Within plants' internal spaces (chloroplast), the pigment molecule, chlorophyll, governs underlying autotrophic processes. Chlorophyll orchestrates the conversion process of light to chemical energy. Its ability to absorb light and its conversion to chemical energy pushes a series of chemical reactions, a process known as photosynthesis. The light energy (photo) conversion process of photosynthesis drives the manufacture of organic molecules of food - a phenomena underpinning virtually all life forms, as we know it. The sheer importance of this molecule cannot be understated. In this experiment, chlorophyll was extracted through a method of purification from plant tissues (spinach leaves). In this process the leaves were subjected to various destructive protocols, which involved dehydration (two hours in the oven at 40°C till the leaves are dry and brittle), pulverisation (with mortar and pestle), immersion (in 10ml of isopropanol alcohol) and sedimentation (centrifuged for 5 minutes at 12,000 rmp). In the final steps, the supernatants (the green liquid above the pellets) were decanted into separate tubes. Upon exposure to UV light, the chlorophylls (green liquid) absorb the light's energy but given its disembodied state, outside the plant, the energy cannot be converted to Adenosine 5'-triphosphate, ATP, (the 'energy currency' of cells) and is instead released as heat and fluorescence - turning the green liquid to a 'beautiful red glow'.
Spinach leaves are dried for a couple of hours in the oven at around 40°C, until they become dry and brittle.
The leaves are placed in a mortar, with a dash of ethanol or isopropanol (5-10 ml) and grounded well.
The small microtubes are filled with the mixture of alcohol and leaves.
Two microtubes with the mix where put in a microcentrifuge for 5 minutes at around 10000-13000 rpm.
This separated the mix into a solid and liquid layer, the solid layer was discarded and the liquid containing the chlorophyll was kept.
Under normal light the chlorophyll in normal light is of course green but with a UV light, the purified chlorophyll with the alcohol takes on a luminance orange-red colour. When chlorophyll molecules receive energy in the form of light, one of their electrons is briefly pushed away causing water to split. A special molecule called the primary electron acceptor quickly snaps up the electron before it manages to return to the molecule. This mechanism is used to drive a proton flow that generates energy for plant through a stepwise return of the electron. In absence of these electron snappers – the electron returns directly to the chlorophyll and the energy released – produces a fluorescent glow. This light can be produced using a very low-tech collection of material; spinach, alcohol, a mortar and a centrifuge.
The UV light shows what happens as the chlorophyll reacts with light. Excited electrons are pushed away from its ground state, but chlorophyll which is one of the strongest oxidising agents found in organic material pulls it back. Energy is released - it glows and produces heat.
By shaking a test tube the chlorophyll-alcohol mix spreads and the glow distributes.
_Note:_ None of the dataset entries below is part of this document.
-- ==== Sys2Proof/Decode.lean ====
section
/-! DEFINITION. The decoder of command words, total on all 2^32 words (spec 30_encoding.md R90 to R96), and after it the
encoder. Decoding depends on the word alone (R90). -/

namespace Sys2Proof

/-- Bits 7:0 of a command word, the opcode `OPC` (R91, R92). -/
def fieldOpc (c : Word) : Byte := c.extractLsb' 0 8

/-- Bits 9:8, the field `KSZ` of format K (R92). -/
def fieldKsz (c : Word) : BitVec 2 := c.extractLsb' 8 2

/-- Bits 31:8, zero in format Z (R91). -/
def fieldZeroZ (c : Word) : BitVec 24 := c.extractLsb' 8 24

/-- Bits 31:10, zero in format K (R92). -/
def fieldZeroK (c : Word) : BitVec 22 := c.extractLsb' 10 22

/-- The one opcode of format K (R92). -/
def opcKeyexp : Byte := 0x01#8

/-- The opcodes of format Z and the commands they select (R94). -/
def opcodesZ : List (Byte × Instr) :=
  [(0x00#8, .nop), (0x02#8, .aesCipher), (0x03#8, .aesInvcipher),
   (0x10#8, .md5Init), (0x11#8, .md5Block), (0x12#8, .md5Digest),
   (0x20#8, .ctrInc), (0x21#8, .ctrXform),
   (0x30#8, .utf8Enc), (0x31#8, .utf8Dec), (0x32#8, .b64Enc), (0x33#8, .b64Dec), (0x34#8, .hexEnc),
   (0x40#8, .pwConstruct), (0x41#8, .pwEncrypt), (0x42#8, .pwDecrypt), (0x43#8, .pwGetdigest),
   (0x44#8, .pwGetpassword), (0x7E#8, .clrerr), (0x7F#8, .sreset)]

/-- The command a word encodes, or none where the word is illegal (R90 to R95). -/
def decode (c : Word) : Option Instr :=
  if fieldOpc c = opcKeyexp then
    if fieldZeroK c = 0#22 ∧ kszLegal (fieldKsz c) = true then some (.aesKeyexp (fieldKsz c)) else none
  else if fieldZeroZ c = 0#24 then opcodesZ.lookup (fieldOpc c)
  else none

/-- The opcode of a command, bits 7:0 of its word (R94). -/
def opcode : Instr → Byte
  | .nop => 0x00#8
  | .aesKeyexp _ => 0x01#8
  | .aesCipher => 0x02#8
  | .aesInvcipher => 0x03#8
  | .md5Init => 0x10#8
  | .md5Block => 0x11#8
  | .md5Digest => 0x12#8
  | .ctrInc => 0x20#8
  | .ctrXform => 0x21#8
  | .utf8Enc => 0x30#8
  | .utf8Dec => 0x31#8
  | .b64Enc => 0x32#8
  | .b64Dec => 0x33#8
  | .hexEnc => 0x34#8
  | .pwConstruct => 0x40#8
  | .pwEncrypt => 0x41#8
  | .pwDecrypt => 0x42#8
  | .pwGetdigest => 0x43#8
  | .pwGetpassword => 0x44#8
  | .clrerr => 0x7E#8
  | .sreset => 0x7F#8

/-- The operand field of a command, bits 31:8 of its word: `KSZ` in bits 9:8 for format K (R92), zero for format Z
(R91). -/
def operandField : Instr → BitVec 24
  | .aesKeyexp ksz => 0#22 ++ ksz
  | .nop | .aesCipher | .aesInvcipher | .md5Init | .md5Block | .md5Digest | .ctrInc | .ctrXform
  | .utf8Enc | .utf8Dec | .b64Enc | .b64Dec | .hexEnc | .pwConstruct | .pwEncrypt | .pwDecrypt
  | .pwGetdigest | .pwGetpassword | .clrerr | .sreset => 0#24

/-- The word that encodes a command (R91, R92, R94). -/
def encode (i : Instr) : Word := operandField i ++ opcode i

/-- The 23 legal words with the commands they encode, as R94 prints them. -/
def legalWords : List (Word × Instr) :=
  [(0x00000000#32, .nop), (0x00000001#32, .aesKeyexp 0#2), (0x00000101#32, .aesKeyexp 1#2),
   (0x00000201#32, .aesKeyexp 2#2), (0x00000002#32, .aesCipher), (0x00000003#32, .aesInvcipher),
   (0x00000010#32, .md5Init), (0x00000011#32, .md5Block), (0x00000012#32, .md5Digest),
   (0x00000020#32, .ctrInc), (0x00000021#32, .ctrXform),
   (0x00000030#32, .utf8Enc), (0x00000031#32, .utf8Dec), (0x00000032#32, .b64Enc),
   (0x00000033#32, .b64Dec), (0x00000034#32, .hexEnc),
   (0x00000040#32, .pwConstruct), (0x00000041#32, .pwEncrypt), (0x00000042#32, .pwDecrypt),
   (0x00000043#32, .pwGetdigest), (0x00000044#32, .pwGetpassword), (0x0000007E#32, .clrerr),
   (0x0000007F#32, .sreset)]

/-- One row of the opcode table: a word `c` selects it when `c &&& mask = pattern` (R96). -/
structure OpcodeRow where
  /-- The row's mnemonic. -/
  mnemonic : String
  /-- The row's `match`. -/
  pattern : Word
  /-- The row's `mask`. -/
  mask : Word
  deriving DecidableEq, Repr

/-- The 21 rows of opcode_table.json (R96). -/
def opcodeRows : List OpcodeRow :=
  [⟨"NOP", 0x00000000#32, 0xFFFFFFFF#32⟩, ⟨"AES.KEYEXP", 0x00000001#32, 0xFFFFFCFF#32⟩,
   ⟨"AES.CIPHER", 0x00000002#32, 0xFFFFFFFF#32⟩, ⟨"AES.INVCIPHER", 0x00000003#32, 0xFFFFFFFF#32⟩,
   ⟨"MD5.INIT", 0x00000010#32, 0xFFFFFFFF#32⟩, ⟨"MD5.BLOCK", 0x00000011#32, 0xFFFFFFFF#32⟩,
   ⟨"MD5.DIGEST", 0x00000012#32, 0xFFFFFFFF#32⟩, ⟨"CTR.INC", 0x00000020#32, 0xFFFFFFFF#32⟩,
   ⟨"CTR.XFORM", 0x00000021#32, 0xFFFFFFFF#32⟩,
   ⟨"UTF8.ENC", 0x00000030#32, 0xFFFFFFFF#32⟩, ⟨"UTF8.DEC", 0x00000031#32, 0xFFFFFFFF#32⟩,
   ⟨"B64.ENC", 0x00000032#32, 0xFFFFFFFF#32⟩, ⟨"B64.DEC", 0x00000033#32, 0xFFFFFFFF#32⟩,
   ⟨"HEX.ENC", 0x00000034#32, 0xFFFFFFFF#32⟩,
   ⟨"PW.CONSTRUCT", 0x00000040#32, 0xFFFFFFFF#32⟩, ⟨"PW.ENCRYPT", 0x00000041#32, 0xFFFFFFFF#32⟩,
   ⟨"PW.DECRYPT", 0x00000042#32, 0xFFFFFFFF#32⟩, ⟨"PW.GETDIGEST", 0x00000043#32, 0xFFFFFFFF#32⟩,
   ⟨"PW.GETPASSWORD", 0x00000044#32, 0xFFFFFFFF#32⟩, ⟨"CLRERR", 0x0000007E#32, 0xFFFFFFFF#32⟩,
   ⟨"SRESET", 0x0000007F#32, 0xFFFFFFFF#32⟩]

/-- Whether a word selects a row of the table (R96). -/
def OpcodeRow.selects (r : OpcodeRow) (c : Word) : Bool := (c &&& r.mask) == r.pattern

/-- What the decoder reads from a table row's bits `w`, `nbits` of them, numbered as the table numbers them: bit 0 is the
least significant bit of the one 32-bit command word (R15, R90). Bits at `nbits` and above are zero; a value that is no
32-bit word is no command. -/
def decodeTableWord (nbits w : Nat) : Option Instr :=
  if w % 2 ^ nbits < 2 ^ 32 then decode (BitVec.ofNat 32 (w % 2 ^ nbits)) else none

end Sys2Proof
end

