-- ==== Sys2Proof/Machine/Utf8.lean ====
section
/-! DEFINITION. The UTF-8 codec and the commands `UTF8.ENC`, `UTF8.DEC` (spec 45_codecs.md R200 to R206). -/

namespace Sys2Proof.Machine

/-! ### Encoding -/

/-- A continuation byte `10xxxxxx` with payload `p` (R201). -/
def utf8Continuation (p : BitVec 6) : Byte := 0b10#2 ++ p

/-- The bytes of one code point, first to last; at 0x110000 and above there are none (R201). -/
def utf8EncOne (c : Word) : Except CmdFault (List Byte) :=
  if c < 0x80#32 then .ok [c.extractLsb' 0 8]
  else if c < 0x800#32 then .ok [0b110#3 ++ c.extractLsb' 6 5, utf8Continuation (c.extractLsb' 0 6)]
  else if c < 0x10000#32 then
    .ok [0b1110#4 ++ c.extractLsb' 12 4, utf8Continuation (c.extractLsb' 6 6), utf8Continuation (c.extractLsb' 0 6)]
  else if c < 0x110000#32 then
    .ok [0b11110#5 ++ c.extractLsb' 18 3, utf8Continuation (c.extractLsb' 12 6),
      utf8Continuation (c.extractLsb' 6 6), utf8Continuation (c.extractLsb' 0 6)]
  else .error .invalidCharacterCode

/-- `Utf8Enc(t)`: the concatenation over all code points; a failure is of the whole call (R201). -/
def utf8Encode : List Word → Except CmdFault (List Byte)
  | [] => .ok []
  | c :: t => do
    let b ← utf8EncOne c
    let bs ← utf8Encode t
    return b ++ bs

/-! ### Decoding -/

/-- What a lead byte says: how many continuation bytes follow, its payload bits, and the least code point that may be
encoded in so many bytes. None for a byte that fits no lead pattern (R204). -/
def utf8Lead (x : Byte) : Option (Nat × Word × Word) :=
  if x ≤ 0x7F#8 then some (0, x.setWidth 32, 0x0#32)
  else if 0xC0#8 ≤ x ∧ x ≤ 0xDF#8 then some (1, (x &&& 0x1F#8).setWidth 32, 0x80#32)
  else if 0xE0#8 ≤ x ∧ x ≤ 0xEF#8 then some (2, (x &&& 0x0F#8).setWidth 32, 0x800#32)
  else if 0xF0#8 ≤ x ∧ x ≤ 0xF7#8 then some (3, (x &&& 0x07#8).setWidth 32, 0x10000#32)
  else none

/-- Read `k` continuation bytes onto the payload `c`: the code point and the bytes left. None where the input ends or a
byte is outside 0x80..0xBF (R204). -/
def utf8Continue : Nat → Word → List Byte → Option (Word × List Byte)
  | 0, c, b => some (c, b)
  | _ + 1, _, [] => none
  | k + 1, c, y :: b =>
    if y < 0x80#8 ∨ y > 0xBF#8 then none
    else utf8Continue k ((c <<< 6) ||| (y &&& 0x3F#8).setWidth 32) b

/-- The first code point of a byte sequence that is not empty, and the bytes left; none where it is malformed, overlong
or out of range (R204). -/
def utf8DecOne (x : Byte) (b : List Byte) : Option (Word × List Byte) :=
  match utf8Lead x with
  | none => none
  | some (k, c, lo) =>
    match utf8Continue k c b with
    | none => none
    | some (d, rest) => if d < lo ∨ d ≥ 0x110000#32 then none else some (d, rest)

/-- The loop of `Utf8Dec`, at most `n` code points; each takes a byte or more, so `n` = the number of bytes is enough
(R204). -/
def utf8DecLoop : Nat → List Byte → Except CmdFault (List Word)
  | _, [] => .ok []
  | 0, _ :: _ => .error .invalidUtf8Sequence
  | n + 1, x :: b =>
    match utf8DecOne x b with
    | none => .error .invalidUtf8Sequence
    | some (c, rest) => do
      let t ← utf8DecLoop n rest
      return c :: t

/-- `Utf8Dec(b)` (R204). -/
def utf8Decode (b : List Byte) : Except CmdFault (List Word) := utf8DecLoop b.length b

/-! ### The commands -/

/-- The pseudocode of `UTF8.ENC` (R203). -/
def utf8EncBody (s : State) : Except CmdFault State := do
  let t ← s.textInput
  let out ← utf8Encode t
  guardFits out.length s.params.bufBytes
  return s.emitBytes out

/-- `UTF8.ENC` (R203). -/
def execUtf8Enc (s : State) : Host.Outcome State Fault Refusal := .next (s.conclude (utf8EncBody s))

/-- The pseudocode of `UTF8.DEC` (R206). -/
def utf8DecBody (s : State) : Except CmdFault State := do
  let b ← s.binInput
  let out ← utf8Decode b
  guardFits out.length s.params.bufCps
  return s.emitText out

/-- `UTF8.DEC` (R206). -/
def execUtf8Dec (s : State) : Host.Outcome State Fault Refusal := .next (s.conclude (utf8DecBody s))

end Sys2Proof.Machine
end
Pouring a few drops onto your hand also produces a startling glow of red-orange. Certainly, one can draw resemblances between chlorophyll and blood, when looking at extracted chlorophyll under UV light. These connections do exist. The haemoglobin molecule of our blood cells exhibits a remarkable similarity to the structure of chlorophyll molecule. Thought functions differ, they are both pigment molecules taking in light and exhibiting radiation properties. Their colours are associated with the metals they contain - red (iron) for blood and green (magnesium) for plants.